§ **REQUIRED WORK**
Of all the lines below, output only those starting at the one with "target := some m, status" and ending at the one with "let busy := decide", both ends included, exactly as written.

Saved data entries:
▽
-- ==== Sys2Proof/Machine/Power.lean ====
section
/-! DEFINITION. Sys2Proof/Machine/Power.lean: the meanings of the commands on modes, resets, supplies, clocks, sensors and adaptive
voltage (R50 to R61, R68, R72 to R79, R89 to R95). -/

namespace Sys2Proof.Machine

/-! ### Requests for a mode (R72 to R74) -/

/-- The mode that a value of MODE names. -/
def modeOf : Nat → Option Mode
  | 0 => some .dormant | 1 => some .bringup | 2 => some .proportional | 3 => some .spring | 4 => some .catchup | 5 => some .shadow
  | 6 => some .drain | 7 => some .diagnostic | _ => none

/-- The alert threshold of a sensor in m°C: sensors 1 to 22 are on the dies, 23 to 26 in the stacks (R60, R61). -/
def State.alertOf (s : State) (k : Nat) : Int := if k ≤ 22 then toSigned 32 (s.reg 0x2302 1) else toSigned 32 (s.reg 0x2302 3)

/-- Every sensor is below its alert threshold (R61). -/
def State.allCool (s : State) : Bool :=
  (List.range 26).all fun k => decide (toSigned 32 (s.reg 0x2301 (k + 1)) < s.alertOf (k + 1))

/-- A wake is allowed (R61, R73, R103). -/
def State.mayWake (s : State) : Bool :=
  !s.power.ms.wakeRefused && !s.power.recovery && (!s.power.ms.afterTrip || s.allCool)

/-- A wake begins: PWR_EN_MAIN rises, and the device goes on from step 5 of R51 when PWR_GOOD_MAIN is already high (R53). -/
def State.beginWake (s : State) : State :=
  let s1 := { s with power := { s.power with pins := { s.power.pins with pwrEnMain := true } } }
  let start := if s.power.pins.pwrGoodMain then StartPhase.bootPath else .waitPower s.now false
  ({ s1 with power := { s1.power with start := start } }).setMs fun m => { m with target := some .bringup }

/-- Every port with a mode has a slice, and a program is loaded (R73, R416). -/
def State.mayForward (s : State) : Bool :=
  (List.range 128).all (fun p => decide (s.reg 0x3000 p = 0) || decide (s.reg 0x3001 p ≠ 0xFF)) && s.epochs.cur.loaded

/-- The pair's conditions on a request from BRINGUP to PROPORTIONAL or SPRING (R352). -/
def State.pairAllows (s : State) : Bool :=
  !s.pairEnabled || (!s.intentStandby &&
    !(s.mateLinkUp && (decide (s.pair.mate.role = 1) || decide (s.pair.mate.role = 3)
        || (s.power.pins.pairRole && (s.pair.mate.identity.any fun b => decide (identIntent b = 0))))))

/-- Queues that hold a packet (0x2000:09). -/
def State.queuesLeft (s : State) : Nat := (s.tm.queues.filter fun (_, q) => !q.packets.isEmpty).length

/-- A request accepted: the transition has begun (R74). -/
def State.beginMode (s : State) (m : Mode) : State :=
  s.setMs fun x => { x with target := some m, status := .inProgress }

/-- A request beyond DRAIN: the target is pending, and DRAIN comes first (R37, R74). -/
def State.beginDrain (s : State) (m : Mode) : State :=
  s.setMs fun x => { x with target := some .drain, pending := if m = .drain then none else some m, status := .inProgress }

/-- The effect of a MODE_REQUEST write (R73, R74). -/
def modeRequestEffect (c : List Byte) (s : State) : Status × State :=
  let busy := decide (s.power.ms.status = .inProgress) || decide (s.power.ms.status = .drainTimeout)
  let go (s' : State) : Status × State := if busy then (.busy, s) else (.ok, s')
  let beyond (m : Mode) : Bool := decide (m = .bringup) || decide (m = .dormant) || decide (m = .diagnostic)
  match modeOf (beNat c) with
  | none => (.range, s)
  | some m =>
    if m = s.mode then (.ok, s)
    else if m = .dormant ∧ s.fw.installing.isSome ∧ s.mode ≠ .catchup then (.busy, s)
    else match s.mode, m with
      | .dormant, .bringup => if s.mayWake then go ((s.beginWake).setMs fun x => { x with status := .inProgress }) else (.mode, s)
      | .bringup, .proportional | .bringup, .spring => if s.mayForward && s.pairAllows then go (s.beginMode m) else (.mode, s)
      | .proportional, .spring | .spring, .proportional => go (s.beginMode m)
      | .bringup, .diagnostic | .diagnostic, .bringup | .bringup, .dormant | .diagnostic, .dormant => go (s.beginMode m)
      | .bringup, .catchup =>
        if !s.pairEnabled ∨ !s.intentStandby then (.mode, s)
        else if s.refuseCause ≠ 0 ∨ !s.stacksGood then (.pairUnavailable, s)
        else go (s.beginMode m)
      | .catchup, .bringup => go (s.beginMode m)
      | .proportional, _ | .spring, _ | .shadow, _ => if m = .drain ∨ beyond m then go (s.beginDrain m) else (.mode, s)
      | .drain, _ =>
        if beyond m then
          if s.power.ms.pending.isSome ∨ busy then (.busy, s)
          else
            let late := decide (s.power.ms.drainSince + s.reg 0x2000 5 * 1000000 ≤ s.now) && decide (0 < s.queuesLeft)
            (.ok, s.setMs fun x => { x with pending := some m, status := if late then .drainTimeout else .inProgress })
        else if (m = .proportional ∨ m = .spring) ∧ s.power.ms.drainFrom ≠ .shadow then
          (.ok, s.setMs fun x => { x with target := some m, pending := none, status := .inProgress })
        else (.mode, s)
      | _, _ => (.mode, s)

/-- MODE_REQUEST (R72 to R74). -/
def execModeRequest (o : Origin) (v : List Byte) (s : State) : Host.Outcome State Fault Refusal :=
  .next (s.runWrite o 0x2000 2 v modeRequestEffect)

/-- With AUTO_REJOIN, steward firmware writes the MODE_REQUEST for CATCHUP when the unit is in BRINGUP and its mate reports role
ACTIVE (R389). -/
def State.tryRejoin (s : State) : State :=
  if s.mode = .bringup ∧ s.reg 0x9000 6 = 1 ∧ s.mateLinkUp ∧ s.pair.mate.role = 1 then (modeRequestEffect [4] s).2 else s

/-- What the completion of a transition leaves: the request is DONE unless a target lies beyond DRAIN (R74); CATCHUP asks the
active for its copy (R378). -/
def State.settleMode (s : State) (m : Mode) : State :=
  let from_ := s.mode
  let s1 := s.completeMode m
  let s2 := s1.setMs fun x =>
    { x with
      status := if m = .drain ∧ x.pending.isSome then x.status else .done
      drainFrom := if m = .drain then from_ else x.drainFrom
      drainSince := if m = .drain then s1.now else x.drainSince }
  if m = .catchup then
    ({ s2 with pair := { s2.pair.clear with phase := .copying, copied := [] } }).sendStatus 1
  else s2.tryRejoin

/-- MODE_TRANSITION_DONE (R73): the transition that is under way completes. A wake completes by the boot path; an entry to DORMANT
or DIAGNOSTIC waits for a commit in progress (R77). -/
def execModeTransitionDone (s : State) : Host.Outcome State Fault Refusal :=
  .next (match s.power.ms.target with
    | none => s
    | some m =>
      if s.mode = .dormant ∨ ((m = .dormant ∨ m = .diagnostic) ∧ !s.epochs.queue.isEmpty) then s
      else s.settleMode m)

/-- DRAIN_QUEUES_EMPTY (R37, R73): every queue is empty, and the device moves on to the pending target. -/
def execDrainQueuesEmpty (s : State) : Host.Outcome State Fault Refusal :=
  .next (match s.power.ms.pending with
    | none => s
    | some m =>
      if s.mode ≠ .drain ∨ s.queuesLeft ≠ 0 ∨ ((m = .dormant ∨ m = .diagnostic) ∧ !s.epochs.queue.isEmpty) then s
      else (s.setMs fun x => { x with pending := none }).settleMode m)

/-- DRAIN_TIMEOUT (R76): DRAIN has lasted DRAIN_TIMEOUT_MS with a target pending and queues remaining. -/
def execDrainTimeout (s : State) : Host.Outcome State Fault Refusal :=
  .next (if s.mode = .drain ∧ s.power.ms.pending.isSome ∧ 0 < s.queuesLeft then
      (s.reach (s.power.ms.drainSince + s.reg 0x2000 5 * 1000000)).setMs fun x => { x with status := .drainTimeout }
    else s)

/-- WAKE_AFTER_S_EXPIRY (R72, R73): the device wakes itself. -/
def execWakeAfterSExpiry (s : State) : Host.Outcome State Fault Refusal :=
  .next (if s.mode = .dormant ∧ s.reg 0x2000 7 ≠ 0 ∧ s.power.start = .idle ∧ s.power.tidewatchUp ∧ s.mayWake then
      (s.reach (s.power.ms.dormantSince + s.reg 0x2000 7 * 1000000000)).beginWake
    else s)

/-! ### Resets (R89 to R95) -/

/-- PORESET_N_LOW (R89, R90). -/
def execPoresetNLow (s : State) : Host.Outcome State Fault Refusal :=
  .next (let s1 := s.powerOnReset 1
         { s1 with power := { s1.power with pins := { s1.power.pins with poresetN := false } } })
△
§ **COMPLETED TASK**
  s.setMs fun x => { x with target := some m, status := .inProgress }

/-- A request beyond DRAIN: the target is pending, and DRAIN comes first (R37, R74). -/
def State.beginDrain (s : State) (m : Mode) : State :=
  s.setMs fun x => { x with target := some .drain, pending := if m = .drain then none else some m, status := .inProgress }

/-- The effect of a MODE_REQUEST write (R73, R74). -/
def modeRequestEffect (c : List Byte) (s : State) : Status × State :=
  let busy := decide (s.power.ms.status = .inProgress) || decide (s.power.ms.status = .drainTimeout)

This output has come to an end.